Mewakili Kepala DPPPA Kutim, Kabid Perlindungan Khusus Anak Riduan menjelaskan bahwa kegiatan ini mengacu pada Peraturan Pemerintah Nomor 78 Tahun 2021 yang mengataskan 15 kategori anak yang memerlukan perlindungan khusus.
Guna mengoptimalkan pencegahan, sosialisasi tidak hanya melibatkan para pelajar tetapi juga menggandeng perwakilan orang tua siswa yang tergabung dalam komite sekolah.

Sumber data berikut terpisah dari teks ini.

-- ==== Sys2Proof/Machine/Ports.lean ====
section
/-! DEFINITION. Machine/Ports.lean: training (R358-R360), flits and their retry (R361-R366), credits and the choice of a channel
(R371-R373), and the corrected-symbol rate (R383). -/

namespace Sys2Proof.Machine

/-! Training. -/

/-- The time limit of a training step in ns (R358). -/
def stepLimit (k : Nat) : Nat := match k with
  | 1 => 1000000
  | 2 => 40000000
  | 3 => 2000000
  | _ => 1000000
/-- The training of port p has overrun the limit of its step or FAB_TRAIN_TIMEOUT (R358). -/
def trainLate (s : State) (p : Fin 6) : Bool :=
  let x := s.fab.port[p]
  decide (x.stepAt + stepLimit x.step < s.now) || decide (x.trainAt + oget s 0x5009 0 * 1000000 < s.now)
/-- The IDENT message of port p (R369). -/
def identMsg (s : State) (p : Fin 6) : List Byte :=
  toLE 1 1 ++ zeros 3 ++ toLE 4 (if unnumbered s then 0xFFFFFFFF else modNum s) ++ toLE 1 p.val ++ toLE 1 (torus s 0) ++ toLE 1 (torus s 1) ++
    toLE 1 (torus s 2) ++ toLE 4 (Config.txLat p.val) ++ toLE 4 (Config.rxLat p.val) ++ zeros 12

/-- The lanes are joined in order or reversed (R358). -/
def lanesJoined (lanes : List Nat) : Bool := lanes == List.range 8 || lanes == (List.range 8).reverse
/-- TRAIN_STEP_COMPLETE (R358): the step of port p ends in time. Step 2 starts from FAB_EQ_PRESET; eq are the coefficients it reaches. Step 3 finds
lane i joined to lanes[i] and the lanes of a mask inverted: it corrects a reversal and the inversions, and does not end with another permutation.
Step 4 begins with 16 IDENT messages. -/
def trainStepComplete (s : State) (p : Fin 6) (eq : Nat) (lanes : List Nat) (inverted : Nat) : State :=
  let x := s.fab.port[p]
  if portState s p = 2 ∧ 1 ≤ x.step ∧ x.step ≤ 3 ∧ trainLate s p = false ∧ (x.step = 3 → lanesJoined lanes = true) then
    modPort s p (fun x => { x with step := x.step + 1, stepAt := s.now,
                                   eq := if x.step = 1 then pget s p 5 else if x.step = 2 then eq % 256 ^ 64 else x.eq,
                                   laneRev := if x.step = 3 then lanes != List.range 8 else x.laneRev,
                                   laneInv := if x.step = 3 then inverted % 256 else x.laneInv,
                                   ctl := if x.step = 3 then List.replicate 16 (identMsg s p) else x.ctl })
  else s
/-- TRAIN_STEP_TIMEOUT (R358): FAB_TRAIN_FAIL is logged and the port waits in BACKOFF; lanes are those with a signal. -/
def trainStepTimeout (s : State) (p : Fin 6) (lanes : Nat) : State :=
  if portState s p = 2 ∧ trainLate s p = true then
    let k := s.fab.port[p].step
    logEv (pbump (modPort (pset s p 2 5) p (fun x => { x with backoffAt := s.now })) p 15 1) (portUnit p) 0x0304 0
      (payOf [(16, p.val), (17, k), (18, lanes % 256)])
  else s
/-- BACKOFF_EXPIRY (R358): after 1 s training starts again. -/
def backoffExpiry (s : State) (p : Fin 6) : State :=
  if portState s p = 5 ∧ s.fab.port[p].backoffAt + 1000000000 ≤ s.now then trainStart s p else s

/-- The first mismatch of a partner's IDENT (R359): module, port, torus size. -/
def identBad (s : State) (p : Fin 6) (m : List Byte) : Option Nat :=
  let n := ofLE (slice m 4 4)
  if unnumbered s ∨ n = 0xFFFFFFFF then none
  else firstBad [
    (n != neighbour s p, 0),
    (ofLE (slice m 8 1) != (p.val + 3) % 6, 1),
    (ofLE (slice m 9 1) != torus s 0 || ofLE (slice m 10 1) != torus s 1 || ofLE (slice m 11 1) != torus s 2, 2)]

/-- IDENT (R359, R360): the partner's identity and the wire delay; the link comes UP, or the port enters MISWIRED. -/
def ident (s : State) (p : Fin 6) (wire : Nat) : State :=
  if portState s p ≠ 2 ∨ s.fab.port[p].step ≠ 4 ∨ trainLate s p = true then s
  else
    match takeCtl s p 1 with
    | none => s
    | some (x, s0) =>
      let m := x.2
      let n := ofLE (slice m 4 4)
      let port := ofLE (slice m 8 1)
      let asym : Int := (((Config.txLat p.val : Int) + ofLE (slice m 16 4)) - ((ofLE (slice m 12 4) : Int) + Config.rxLat p.val)) / 2
      let s1 := pset (pset (pset s0 p 3 ((n % 2 ^ 24) * 256 + port)) p 8 (wire % 2 ^ 32)) p 7 (i2n 4 asym)
      let s2 := modPort s1 p (fun x => { freshLink x with step := 0, ctl := x.ctl })
      match identBad s p m with
      | some k =>
        logEv (pset s2 p 2 3) (portUnit p) 0x0303 0 (payOf [(16, p.val), (17, port), (20, n), (24, neighbour s p), (28, k)])
      | none =>
        tcReparent (logEv (pset (pset s2 p 2 4) p 6 s.fab.port[p].eq) (portUnit p) 0x0301 0
          (payOf [(16, p.val), (17, port), (20, n), (24, wire % 2 ^ 32), (28, i2n 4 asym)]))

/-! Receiving flits. -/

/-- The message bits of a codeword (R355): CTRL20, then the bytes of the body, each least significant bit first. -/
def flitMessage (ctrl : Nat) (body : List Byte) : Nat := ctrl % 2 ^ 20 + 2 ^ 20 * ofLE body
/-- CTRL20 of a flit. -/
def flitCtrl (f : Flit) : Nat := f.message % 2 ^ 20
/-- The 640 bytes of its body. -/
def flitBody (f : Flit) : List Byte := toLE 640 (f.message / 2 ^ 20)
/-- FCRC (R361). -/
def fcrc (ctrl : Nat) (body : List Byte) : Nat := crc32c (toLE 2 ctrl ++ toLE 1 (bits ctrl 16 4) ++ slice body 0 636)
/-- ACK_SEQ a covers SEQ q (R363). -/
def ackCovers (a q : Nat) : Bool := decide ((a + 4096 - q) % 4096 < 256)

/-- The link header of a received flit: identity, credits, acknowledgement and NAK (R362-R365). -/
def linkHeader (s : State) (p : Fin 6) (h : Nat) : State :=
  let ack := bits h 84 12
  let s1 := modPort s p (fun x =>
    let left := x.retry.filter (fun e => !ackCovers ack e.1)
    let moved := decide (left.length < x.retry.length)
    { x with identity := some (bits h 64 16, bits h 61 3),
             ret := Vector.ofFn (fun (i : Fin 8) => bits h (96 + 16 * i.val) 16),
             acked := ack, retry := left, replay := x.replay.filter (fun q => !ackCovers ack q),
             replays := if moved then 0 else x.replays, nakSeen := bit h 83 })
  if bit h 83 && !(s1.fab.port[p].retry).isEmpty && s1.fab.port[p].replayAck != some ack then startReplay s1 p else s1

/-- A discarded flit sets NAK until the expected one comes (R364). -/
def discardFlit (s : State) (p : Fin 6) : State := if portUp s p then modPort s p (fun x => { x with nak := true }) else s

/-- The area of an accepted DATA flit on channel vc: complete packets go to the router (R367). -/
def acceptData (s : State) (p : Fin 6) (vc : Fin 4) (area : List Byte) : State :=
  let r := parsePackets 40 (s.fab.port[p].rxPart[vc] ++ area) []
  let s1 := modPort s p (fun x => { x with expSeq := (x.expSeq + 1) % 4096, nak := false, rxPart := vset x.rxPart vc r.2.1 })
  let s2 := pbump { s1 with fab := { s1.fab with queue := s1.fab.queue ++ r.1.map (fun q => (p.val, q)) } } p 17
    (r.1.foldl (fun a q => a + 16 * unitsOf q) 0)
  if r.2.2 then linkDown s2 p 2 else s2

/-- FLIT_RECEIVE (R364): a flit is accepted, or discarded with NAK; its credits, ACK_SEQ and NAK are taken; a protocol error takes the
link down, of a MISWIRED port too, which takes no packets (R359, R366). -/
def flitReceive (s : State) (p : Fin 6) (f : Flit) : State :=
  let st := portState s p
  if ¬ (st = 4 ∨ st = 3 ∨ (st = 2 ∧ s.fab.port[p].step = 4)) then s
  else if !f.fecOk then discardFlit (pbump s p 11 1) p
  else
    let s0 := if f.corrSyms = 0 then s
      else modPort (pbump (pbump s p 9 f.corrSyms) p 10 1) p (fun x => { x with corr := x.corr + f.corrSyms })
    let ctrl := flitCtrl f
    let body := flitBody f
    if fcrc ctrl body ≠ ofLE (slice body 636 4) then discardFlit (pbump s0 p 12 1) p
    else
      let h := ofLE (slice body 608 28)
      let ty := bits ctrl 16 4
      let msg := slice body 0 32
      let id := (bits h 64 16, bits h 61 3)
      let now := tcAt s (18 + p.val / 3)
      if st = 2 then
        if ty = 2 ∧ ofLE (slice msg 0 1) = 1 then modPort s0 p (fun x => { x with rxCtl := x.rxCtl ++ [(now, msg)] }) else s0
      else if 3 ≤ ty then linkDown s0 p 2
      else if (match s.fab.port[p].identity with
          | some i => i != id
          | none => false) then linkDown s0 p 3
      else if st = 3 then modPort s0 p (fun x => { x with identity := some id })
      else
        let s1 := linkHeader s0 p h
        if portState s1 p ≠ 4 then s1
        else if ty = 0 then s1
        else if ty = 2 then
          if ofLE (slice msg 0 1) = 2 ∨ ofLE (slice msg 0 1) = 3 then modPort s1 p (fun x => { x with rxCtl := x.rxCtl ++ [(now, msg)] }) else s1
        else if bits ctrl 4 12 = s1.fab.port[p].expSeq then acceptData s1 p ⟨bits h 80 2 % 4, Nat.mod_lt _ (by decide)⟩ (slice body 0 608)
        else discardFlit s1 p

/-- REPLAY_NAK_TIMER (R365): 2 µs after a replay began NAK is still set. -/
def replayNakTimer (s : State) (p : Fin 6) : State :=
  let x := s.fab.port[p]
  match x.replayAt with
  | some t => if portUp s p && x.nakSeen && !x.retry.isEmpty && decide (t + 2000 ≤ s.now) then startReplay s p else s
  | none => s
/-- ACK_WAIT_TIMER (R365): the oldest unacknowledged flit has waited 4 µs. -/
def ackWaitTimer (s : State) (p : Fin 6) : State :=
  match s.fab.port[p].retry with
  | e :: _ => if portUp s p && decide (e.2.2.2 + 4000 ≤ s.now) then startReplay s p else s
  | [] => s
/-- LANE_LOCK_LOSS (R366). -/
def laneLockLoss (s : State) (p : Fin 6) : State := if portState s p = 4 ∨ portState s p = 3 then linkDown s p 0 else s

/-! Sending flits. -/

/-- The pool of queued packet e at the next module has credit for it (R372). -/
def hasCredit (x : FabPort) (p : Packet) : Bool :=
  decide (unitsOf p + (x.sent[poolOf p] + 65536 - x.ret[poolOf p]) % 65536 ≤ poolSize (poolOf p))
/-- The first packet that an input has queued on a channel. -/
def inputHead (x : FabPort) (vc inp : Nat) : Option (Nat × Nat × Packet) := x.txq.find? (fun e => e.1 == inp && vcOf e.2.2 == vc)
/-- The input whose turn it is on a channel, and its packet with credit (R373). -/
def pickPacket (x : FabPort) (vc : Fin 4) : Option (Nat × Nat × Packet) :=
  firstSome (fun i => (inputHead x vc.val ((x.lastIn[vc] + 1 + i) % 7)).bind (fun e => if hasCredit x e.2.2 then some e else none)) (List.range 7)
/-- A channel has something to send. -/
def vcReady (x : FabPort) (vc : Fin 4) : Bool := !(x.txPart[vc]).isEmpty || (pickPacket x vc).isSome
/-- A channel has a packet ready but no credit (R384). -/
def vcStarved (x : FabPort) (vc : Fin 4) : Bool := !vcReady x vc && x.txq.any (fun e => vcOf e.2.2 == vc.val)

/-- The area of a flit of channel vc: the rest of the packet under way, then whole packets with credit, then PAD (R367, R372). The list
holds the packets started. -/
def fillArea (vc : Fin 4) : Nat → FabPort → List Byte → List (Nat × Nat × Packet) → FabPort × List Byte × List (Nat × Nat × Packet)
  | 0, x, a, l => (x, a, l)
  | n + 1, x, a, l =>
    let room := 608 - a.length
    if room = 0 then (x, a, l)
    else if (x.txPart[vc]).isEmpty then
      match pickPacket x vc with
      | none => (x, a, l)
      | some e =>
        fillArea vc n { x with txq := x.txq.erase e, lastIn := vset x.lastIn vc e.1, txPart := vset x.txPart vc (packetBytes e.2.2),
                               sent := vmod x.sent (poolOf e.2.2) (fun v => (v + unitsOf e.2.2) % 65536) } a (l ++ [e])
    else fillArea vc n { x with txPart := vset x.txPart vc ((x.txPart[vc]).drop room) } (a ++ (x.txPart[vc]).take room) l

/-- The channel that sends the next flit (R373): VC 0 first, then 1 to 3 by weighted round robin; and the port with its turns. -/
def chooseVc (s : State) (x : FabPort) : Option (Fin 4) × FabPort :=
  if vcReady x 0 then (some 0, x)
  else
    let ready : List (Fin 4) := ([1, 2, 3] : List (Fin 4)).filter (vcReady x)
    match ready with
    | [] => (none, x)
    | r :: _ =>
      match ready.find? (fun v => decide (0 < x.wrr[v])) with
      | some v => (some v, { x with wrr := vmod x.wrr v (fun n => n - 1) })
      | none =>
        let w : Vector Nat 4 := Vector.ofFn (fun i => oget s 0x5001 i.val)
        (some r, { x with wrr := vmod w r (fun n => n - 1) })

/-- The link header of a flit that port p sends (R362). -/
def txHeader (s : State) (p : Fin 6) (vc : Nat) : Nat :=
  let x := s.fab.port[p]
  p.val * 2 ^ 61 + (if unnumbered s then 0xFFFF else modNum s % 65536) * 2 ^ 64 + vc * 2 ^ 80 + (if x.nak then 2 ^ 83 else 0) +
    ((x.expSeq + 4095) % 4096) * 2 ^ 84 + (fins 8).foldl (fun a i => a + x.freed[i] * 2 ^ (96 + 16 * i.val)) 0
/-- A flit leaves port p (R361). -/
def outFlit (s : State) (p : Fin 6) (ftype seq vc : Nat) (area : List Byte) : State :=
  let ctrl := ftype * 65536 + seq * 16
  let b := slice area 0 608 ++ toLE 28 (txHeader s p vc)
  { s with outs := s.outs ++ [Out.flit p.val (flitMessage ctrl (b ++ toLE 4 (fcrc ctrl b)))] }
/-- A control message with its time of sending written into it (R369). -/
def stampCtl (s : State) (p : Fin 6) (m : List Byte) : List Byte :=
  let t := toLE 8 (tcAt s (18 + p.val / 3))
  match ofLE (slice m 0 1) with
  | 2 => slice m 0 8 ++ t ++ slice m 16 16
  | 3 => slice m 0 24 ++ t
  | _ => m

“Anak usia sekolah merupakan kelompok yang sangat rentan terpapar narkoba dan pornografi. Melalui edukasi di lokus sekolah dengan melibatkan orang tua, kami berharap dapat meminimalisasi potensi anak menjadi korban,” ujar Riduan.
Kasus kekerasan dan kejahatan terhadap anak di Kabupaten Kutai Timur masih menjadi perhatian serius aparat penegak hukum. Dalam sosialisasi bersama DPPPA Kutim di SMK Keperawatan Singa Geweh, Personel Unit PPA Satreskrim Polres Kutim, Ferdiansyah, membeberkan fakta lapangan terkait ancaman keselamatan anak.
Ferdiansyah mengungkapkan bahwa pelaku kejahatan maupun kekerasan seksual terhadap anak kerap datang dari lingkaran terdekat korban, seperti kerabat, rekan, hingga keluarga.
Seiring masifnya penggunaan gawai, modus kejahatan pun bergeser melalui bujuk rayu, perekaman tanpa izin dalam hubungan asmara, yang berujung pada pengancaman (cyber-grooming).
“Edukasi dan pengawasan harus dilakukan masif hingga ke wilayah perkebunan dan pertambangan. Anak adalah masa depan kita, sehingga perlindungannya menjadi tanggung jawab bersama antara pemerintah, sekolah, aparat, dan orang tua,” tegas Ferdiansyah.